The stock market has gained $8 trillion in value, Trump said, explaining that this translates into the growing of retirement pensions and college savings accounts.

Turning to the tax reform bill, Trump said that the first $24,000 of income for a married couple is now “tax free,” while the business tax rate has been cut from 35 to 21 percent, enabling “American companies to compete and win.” It was also credited with three million workers receiving bonuses. Apple has hired 200,000 more workers, and Exxon Mobil has announced a $50 billion investment in the United States.

Yet, when Trump announced that the unemployment rate for African Americans and Hispanic Americans was at the lowest rate “ever recorded,” the TV cameras showed African American members of Congress sitting — stone-faced.

Pointing out a 12-year-old boy in the gallery who had led an effort to get flags placed on the graves of 40,000 American veterans, Trump said it reminds us of why we proudly stand for the National Anthem. He added that, in America, faith and family — not the government — are the center of American life.

Mentioning his recognition of Jerusalem as the capital of Israel, Trump lamented that dozens of countries in the United Nations had chosen to react by voting against America’s decision, including nations that had received billions of dollars in American aid. Trump vowed that he had taken names, and in the future, foreign assistance would go to “friends of America, not enemies of America.”

Trump introduced the contentious topic of immigration by reminding the members of Congress, “Americans are dreamers, too.” He asked members of both parties to fulfill their oaths to protect Americans, telling them that it was the duty of every person in the chamber to defend Americans first. After introducing C.J. Martinez, and ICE officers, whose team had arrested hundreds of illegal alien gang members, Trump promised to send him “reinforcements.”

Covering his bipartisan plan to give amnesty (although he did not call it that) to nearly two million illegal immigrants — the “Dreamers” — which he boasted was three times as much as the previous administration covered, he promised to give these illegal aliens citizenship over a 12-year period. In exchange, he called for a fully-secured border, with a “great wall,” and the end of “catch and release,” along with the end of the visa lottery system. He received some groans from the Democratic side of the aisle when he mentioned the end of “chain migration,” promising to limit sponsorship to spouses and minor children. Finally, he promised that the final immigration legislation would be an “iron-clad bill that puts America first.”

Probably the closest to boos from the Democrats came when he proudly proclaimed that the “individual mandate,” which Trump called the “core” of ObamaCare, is now dead, as a result of the tax bill.

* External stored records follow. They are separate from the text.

/-- KEY_SET (R526, R527). -/
def execKeySet (pair : Fin 8) (buf : Option (List Byte)) (s : State) : Out :=
  s.mbxCmd pair 0x0920 (fun r s =>
    match r.input 0x18 5365 5365 buf with
    | none => (.err eBuffer, s)
    | some b =>
      let slot := getLe b 0 1
      let signer := getLe b 1 1
      let serial := getLe b 4 4
      let keys := slice b 8 1984
      let old := match mget s.mram.keys slot with | some k => k.serial.toNat | none => 0
      if 15 < slot || r.n 0x10 1 ≠ slot || getLe b 2 2 ≠ 0 then (.err eBadParameter, s)
      else if !s.bothVerify signer (slice b 0 0x7C8) (slice b 0x7C8 64) (slice b 0x808 3309) then (.err eSignature, s)
      else if !keyAuthority slot signer r.role || serial ≤ old
          || (slot ≤ 1 && Config.sha384 keys ≠ Config.makerDigest slot) then (.err eKeyAuthority, s)
      else
        let k : KeySlot := { ed := slice b 8 32, ml := slice b 0x28 1952, serial := BitVec.ofNat 32 serial }
        (Ans.done, ({ s with mram := { s.mram with keys := mset s.mram.keys slot k } }).log 0x23 3 slot 0))

/-- DIAG_OPEN (R301, R530). -/
def execDiagOpen (pair : Fin 8) (s : State) : Out :=
  s.mbxCmd pair 0x0921 (fun r s => (Ans.done, (s.modSession r.session (fun x => { x with diag := true })).log 0x25 1 0 0))

/-- DEBUG_UNLOCK (R530). -/
def execDebugUnlock (pair : Fin 8) (s : State) : Out :=
  s.mbxCmd pair 0x0922 (fun _ s => (Ans.done, ({ s with fw := { s.fw with debugOpen := true } }).log 0x25 0 0 0))

/-- CAL_WRITE (R298, R301). -/
def execCalWrite (pair : Fin 8) (buf : Option (List Byte)) (s : State) : Out :=
  s.mbxCmd pair 0x0923 (fun r s =>
    match r.input 0x10 0 (2 ^ 32 - 1) buf with
    | none => (.err eBuffer, s)
    | some b => (Ans.done, { s with mram := { s.mram with calibration := s.mram.calibration ++ [b] } }))

/-- FUSE_WRITE (R298): a blown fuse stays blown. -/
def execFuseWrite (pair : Fin 8) (s : State) : Out :=
  s.mbxCmd pair 0x0924 (fun r s =>
    let w := r.n 0x10 2
    let v := mgetD s.mram.fuses w 0 ||| BitVec.ofNat 64 (r.n 0x18 8)
    (.ok (result [(0x10, 8, v.toNat)]) 0, { s with mram := { s.mram with fuses := mset s.mram.fuses w v } }))

end Sys2Proof.Machine
end

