/-- A read of a 64-bit register loads its shadow (R263). Shadows stand by key, those of BAR0 alone by 2^32 + offset. -/
def State.shadowed (s : State) (key v : Nat) : State :=
  { s with host := { s.host with shadows := mset s.host.shadows key (BitVec.ofNat 32 (v / 2 ^ 32)) } }

/-- Read a register by its key: none where the key names no register (R300, R543). The contents of the diagnostic window
are not given (R301). -/
def State.readKey (s : State) (key : Nat) : Option (Nat × State) :=
  let block := key / 2 ^ 24
  let inst := key / 2 ^ 16 % 256
  let off := key % 2 ^ 16
  if !blockHas block inst then none
  else if 0x8000 ≤ off then let (f, s) := s.draw; some (f % 2 ^ 64, s)
  else if 0x4000 ≤ off then
    (if off % 8 = 0 && hasCounter block inst ((off - 0x4000) / 8) then
      let (v, s) := s.counterValue block inst ((off - 0x4000) / 8)
      some (v, s.shadowed key v)
    else none)
  else match s.reg64 block inst off with
    | some v => some (v, s.shadowed key v)
    | none => (s.reg32 block inst off).map (fun v => (v, s))

/-! ### The capability and topology table (R302) -/

/-- Units of a kind that are in service. -/
def State.inService (s : State) (kind : Nat) : Nat :=
  ((List.range (kindCount kind)).filter (fun i => !s.fenced kind i)).length

/-- Engines that work now: a microcode update counts the one it has its turn on as out of service (R537). -/
def State.engineOn (s : State) (e : Nat) : Bool := !s.fenced 0 e && s.ucodeTurn ≠ some e

def State.fencedMask (s : State) (kind : Nat) : Nat := maskOf ((List.range (kindCount kind)).filter (s.fenced kind))

/-- The clocks with their identifiers (R504): identifier, clock code, instance. -/
def clockList : List (Nat × Nat × Nat) :=
  [(domA, 5, 0), (domM, 2, 0), (domF, 1, 0), (domC, 0, 0)]
  ++ (List.range 4).map (fun i => (0x10 + i, 3, i)) ++ (List.range 4).map (fun i => (0x20 + i, 4, i))
  ++ (List.range 4).map (fun i => (0x30 + i, 6, i)) ++ (List.range 4).map (fun i => (0x40 + i, 7, i))

def State.capHeader (s : State) : List (Nat × Nat × Nat) :=
  [(0x00, 4, 0x5041435A), (0x04, 2, 1), (0x08, 4, 0x500), (0x0C, 4, s.host.capGeneration.toNat),
   (0x10, 8, Config.dieId.toNat), (0x18, 2, Config.vendorId.toNat), (0x1A, 2, 0x3290), (0x1C, 1, Config.stepping.toNat),
   (0x1D, 1, b2n Config.grade), (0x1E, 1, s.caravan.die), (0x1F, 1, s.caravan.size),
   (0x40, 1, 1), (0x41, 1, 3), (0x42, 1, s.mram.activeSlot), (0x44, 4, s.mram.activeFw.version.toNat),
   (0x48, 4, if s.mram.otherFw.valid then s.mram.otherFw.version.toNat else 0), (0x4C, 4, s.activeUcode.toNat),
   (0x50, 1, s.host.ucieRev), (0x51, 1, s.host.modules), (0x52, 1, s.host.lanes), (0x53, 1, s.host.rate)]

def State.capCounts (s : State) : List (Nat × Nat × Nat) :=
  let m := s.mem
  let cache := ((List.range 16).filter (fun i => !(m.slice i).fenced)).foldl (fun a i => a + m.cacheWays i * 262144) 0
  [(0x80, 1, ((List.range 32).filter s.engineOn).length),
   (0x81, 1, ((List.range 8).filter (fun q => (quadOf (4 * q)).all s.engineOn)).length), (0x82, 1, s.inService 1),
   (0x83, 1, s.inService 3), (0x84, 1, m.srWays), (0x85, 1, s.inService 7), (0x86, 1, s.inService 6),
   (0x87, 1, s.inService 5), (0x88, 1, s.inService 4), (0x89, 1, 8), (0x8A, 1, m.mode),
   (0x8B, 1, ((List.range m.nch).filter (fun c => !(m.chan c).excluded)).length),
   (0x8C, 2, rateMts ((List.range m.nch).foldl (fun a c => max a (m.chan c).rate) 0)), (0x90, 8, m.capacity),
   (0x98, 8, cache), (0xA0, 4, 4096), (0xA4, 4, 512), (0xA8, 4, 256), (0xAC, 4, 131072), (0xB0, 4, 262144),
   (0xB4, 4, 1048576), (0xB8, 4, 65536), (0xBC, 1, 48), (0xBD, 1, 0x0F), (0xBE, 2, 2048), (0xC0, 4, 4096), (0xC4, 4, 256),
   (0xC8, 4, 256), (0xCC, 4, 64), (0xD0, 4, s.khzNow domC), (0xD4, 4, s.mmu.ptBytes / 2 ^ 20), (0xD8, 8, srBase),
   (0x180, 4, 0x003F0FFF), (0x184, 1, 0x03), (0x185, 1, 0x07), (0x186, 1, 0x1F), (0x187, 1, 0x03)]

While conservatives would be reassured with most of his speech, peppered with remarks about “judges who will interpret the Constitution as written,” and “totally defending the Second Amendment and religious liberty,” along with the proclamation that “we have ended the war against American energy and the war on beautiful clean coal,” there were a few parts of the speech that were troubling.

Trump promised to build “great vocational schools” (even though education is not one of the few and defined powers of the federal government), and he called for “paid family leave” (another policy that has no constitutional support in the enumerated powers listed in the Constitution). However, for the most part, it was a conservative speech. As Hemingway said, none of the State of the Union messages of the 12 years of Bush presidencies came close to matching this one.

But then again, that is not a high hurdle.